When I talked about the attention gold rush, I wish I had put it as succinctly as Noah Brier did today:

Terry Heaton makes a point I’ve been trying to articulate for years: “The problem is that the distribution of content isn’t the real problem for media companies; it’s the growing ability of advertisers to reach people without media companies.”

Or, put another way, it’s the ability of brands to be their own media companies. If the Official Google Blog was a newspaper, it’s subscriber numbers would put it in the top 10 for daily circulation. Not only does that mean Google has less need for advertising, but it also means they have less need for media coverage generally.

Noah calls this direct to consumer (which has another meaning in pharmaceutical advertising, but ignore that).

Here’s another example: Johnson & Johnson has plenty of parenting products to sell, so they made Babycenter.com, now the go-to place for new parents.
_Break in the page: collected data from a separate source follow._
-- ==== Sys2Proof/Laws/Bits.lean ====
section
/-! SUPPORT. Laws of bit fields, byte order and vectors. -/

namespace Sys2Proof.Machine

set_option Elab.async false

/-- A field holds what was put into it, as far as it is wide. -/
theorem fieldOf_withField_same (x lo w v : Nat) : fieldOf (withField x lo w v) lo w = v % 2 ^ w := by
  unfold fieldOf withField
  have h1 : x % 2 ^ lo < 2 ^ lo := Nat.mod_lt _ (by positivity)
  have h2 : x % 2 ^ lo + v % 2 ^ w * 2 ^ lo + x / 2 ^ (lo + w) * 2 ^ (lo + w)
      = x % 2 ^ lo + 2 ^ lo * (v % 2 ^ w + 2 ^ w * (x / 2 ^ (lo + w))) := by rw [pow_add]; ring
  rw [h2, Nat.add_mul_div_left _ _ (by positivity), Nat.div_eq_of_lt h1, zero_add, Nat.add_mul_mod_self_left, Nat.mod_mod]

/-- Writing a field keeps every field below it. -/
theorem fieldOf_withField_below (x lo w v : Nat) {l k : Nat} (h : l + k ≤ lo) :
    fieldOf (withField x lo w v) l k = fieldOf x l k := by
  obtain ⟨m, rfl⟩ := Nat.exists_eq_add_of_le h
  unfold fieldOf withField
  have e : x % 2 ^ (l + k + m) + v % 2 ^ w * 2 ^ (l + k + m) + x / 2 ^ (l + k + m + w) * 2 ^ (l + k + m + w)
      = x % 2 ^ (l + k + m) + 2 ^ (l + k) * (2 ^ m * (v % 2 ^ w + x / 2 ^ (l + k + m + w) * 2 ^ w)) := by
    simp only [pow_add]; ring
  have g (y : Nat) : y / 2 ^ l % 2 ^ k = y % 2 ^ (l + k) / 2 ^ l := by
    rw [pow_add, Nat.mod_mul_right_div_self]
  rw [e, g, g, Nat.add_mul_mod_self_left, Nat.mod_mod_of_dvd _ (pow_dvd_pow 2 (by omega))]

/-- Writing a field keeps every field above it. -/
theorem fieldOf_withField_above (x lo w v : Nat) {l k : Nat} (h : lo + w ≤ l) :
    fieldOf (withField x lo w v) l k = fieldOf x l k := by
  obtain ⟨m, rfl⟩ := Nat.exists_eq_add_of_le h
  unfold fieldOf withField
  have b : x % 2 ^ lo + v % 2 ^ w * 2 ^ lo < 2 ^ (lo + w) := by
    have h1 : x % 2 ^ lo < 2 ^ lo := Nat.mod_lt _ (by positivity)
    have h2 : v % 2 ^ w + 1 ≤ 2 ^ w := Nat.mod_lt _ (by positivity)
    calc x % 2 ^ lo + v % 2 ^ w * 2 ^ lo < (v % 2 ^ w + 1) * 2 ^ lo := by rw [add_mul]; omega
      _ ≤ 2 ^ w * 2 ^ lo := Nat.mul_le_mul_right _ h2
      _ = 2 ^ (lo + w) := by rw [pow_add]; ring
  rw [pow_add 2 (lo + w) m, ← Nat.div_div_eq_div_mul, ← Nat.div_div_eq_div_mul, Nat.mul_comm (x / 2 ^ (lo + w)),
    Nat.add_mul_div_left _ _ (by positivity), Nat.div_eq_of_lt b, zero_add]

/-- A field is less than two to its width. -/
theorem fieldOf_lt (x lo w : Nat) : fieldOf x lo w < 2 ^ w := Nat.mod_lt _ (by positivity)

/-- A word stays a word when a field that lies within it is written. -/
theorem withField_lt {x lo w v : Nat} (hx : x < 2 ^ 32) (h : lo + w ≤ 32) : withField x lo w v < 2 ^ 32 := by
  obtain ⟨m, e⟩ := Nat.exists_eq_add_of_le h
  unfold withField
  have h1 : x % 2 ^ lo + 1 ≤ 2 ^ lo := Nat.mod_lt _ (by positivity)
  have h2 : v % 2 ^ w + 1 ≤ 2 ^ w := Nat.mod_lt _ (by positivity)
  have h3 : x / 2 ^ (lo + w) + 1 ≤ 2 ^ m := by
    rw [e, pow_add] at hx; exact Nat.div_lt_of_lt_mul hx
  have h4 := Nat.mul_le_mul_right (2 ^ lo) h2
  have h5 := Nat.mul_le_mul_right (2 ^ (lo + w)) h3
  rw [e, pow_add 2 (lo + w) m, Nat.mul_comm (2 ^ (lo + w))]
  have h6 : 2 ^ w * 2 ^ lo = 2 ^ (lo + w) := by rw [pow_add]; ring
  rw [h6] at h4
  simp only [add_mul, one_mul] at h4 h5
  omega

/-- The bytes of a number spell its low part. -/
theorem ofLE_leBytes (k x : Nat) : ofLE (leBytes k x) = x % 256 ^ k := by
  induction k generalizing x with
  | zero => simp [leBytes, ofLE, Nat.mod_one]
  | succ k ih =>
    simp only [leBytes, ofLE, ih, BitVec.toNat_ofNat]
    rw [Nat.pow_succ' (m := 256)]; exact Nat.mod_mul.symm

@[simp] theorem leBytes_length (k x : Nat) : (leBytes k x).length = k := by
  induction k generalizing x with
  | zero => rfl
  | succ k ih => simp [leBytes, ih]

theorem bitOf_zero (i : Nat) : bitOf 0 i = false := by simp [bitOf]

theorem b2n_le (b : Bool) : b2n b ≤ 1 := by cases b <;> simp [b2n]

section
variable {α : Type} {n : Nat}

/-- An element of a vector within its bounds. -/
theorem vget_lt (v : Vector α n) {i : Nat} (d : α) (h : i < n) : vget v i d = v[i] := by
  simp [vget, List.getD, h]

/-- The element set is read back. -/
theorem vget_vset_same (v : Vector α n) {i : Nat} (x d : α) (h : i < n) : vget (vset v i x) i d = x := by
  rw [vget_lt _ _ h]; simp [vset, h]

/-- Setting an element keeps every other one. -/
theorem vget_vset_ne (v : Vector α n) {i j : Nat} (x d : α) (h : j ≠ i) : vget (vset v i x) j d = vget v j d := by
  unfold vset
  split
  · by_cases hj : j < n
    · rw [vget_lt _ _ hj, vget_lt _ _ hj, Vector.getElem_set_ne]; exact Ne.symm h
    · simp [vget, List.getD, Nat.le_of_not_lt hj]
  · rfl

end

end Sys2Proof.Machine
end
How many people really see, let alone pay attention to, an advertisement?

Johnson & Johnson Babycenter Traffic

Certainly not more than the 5.5 million parents who visited Babycenter in March (by choice), many of whom have given J&J registration information any brand would die for.

Advertising requires constantly spending money. When you stop spending, it stops working. But when you spend money to build something your customers find valuable — like a website worth coming back to — that investment pays off over the long term.

Advertising isn’t going away, and you still need to spend money to make money. The choice is whether or not you’re in this thing for the long haul.

As I like to say, this whole internet thing could get big someday.

I only say that half-ironically. If you think the massive growth of the web over the last decade is a fluke — or has peaked — you’re crazy. We’re 10% of the way there. Stake your claim.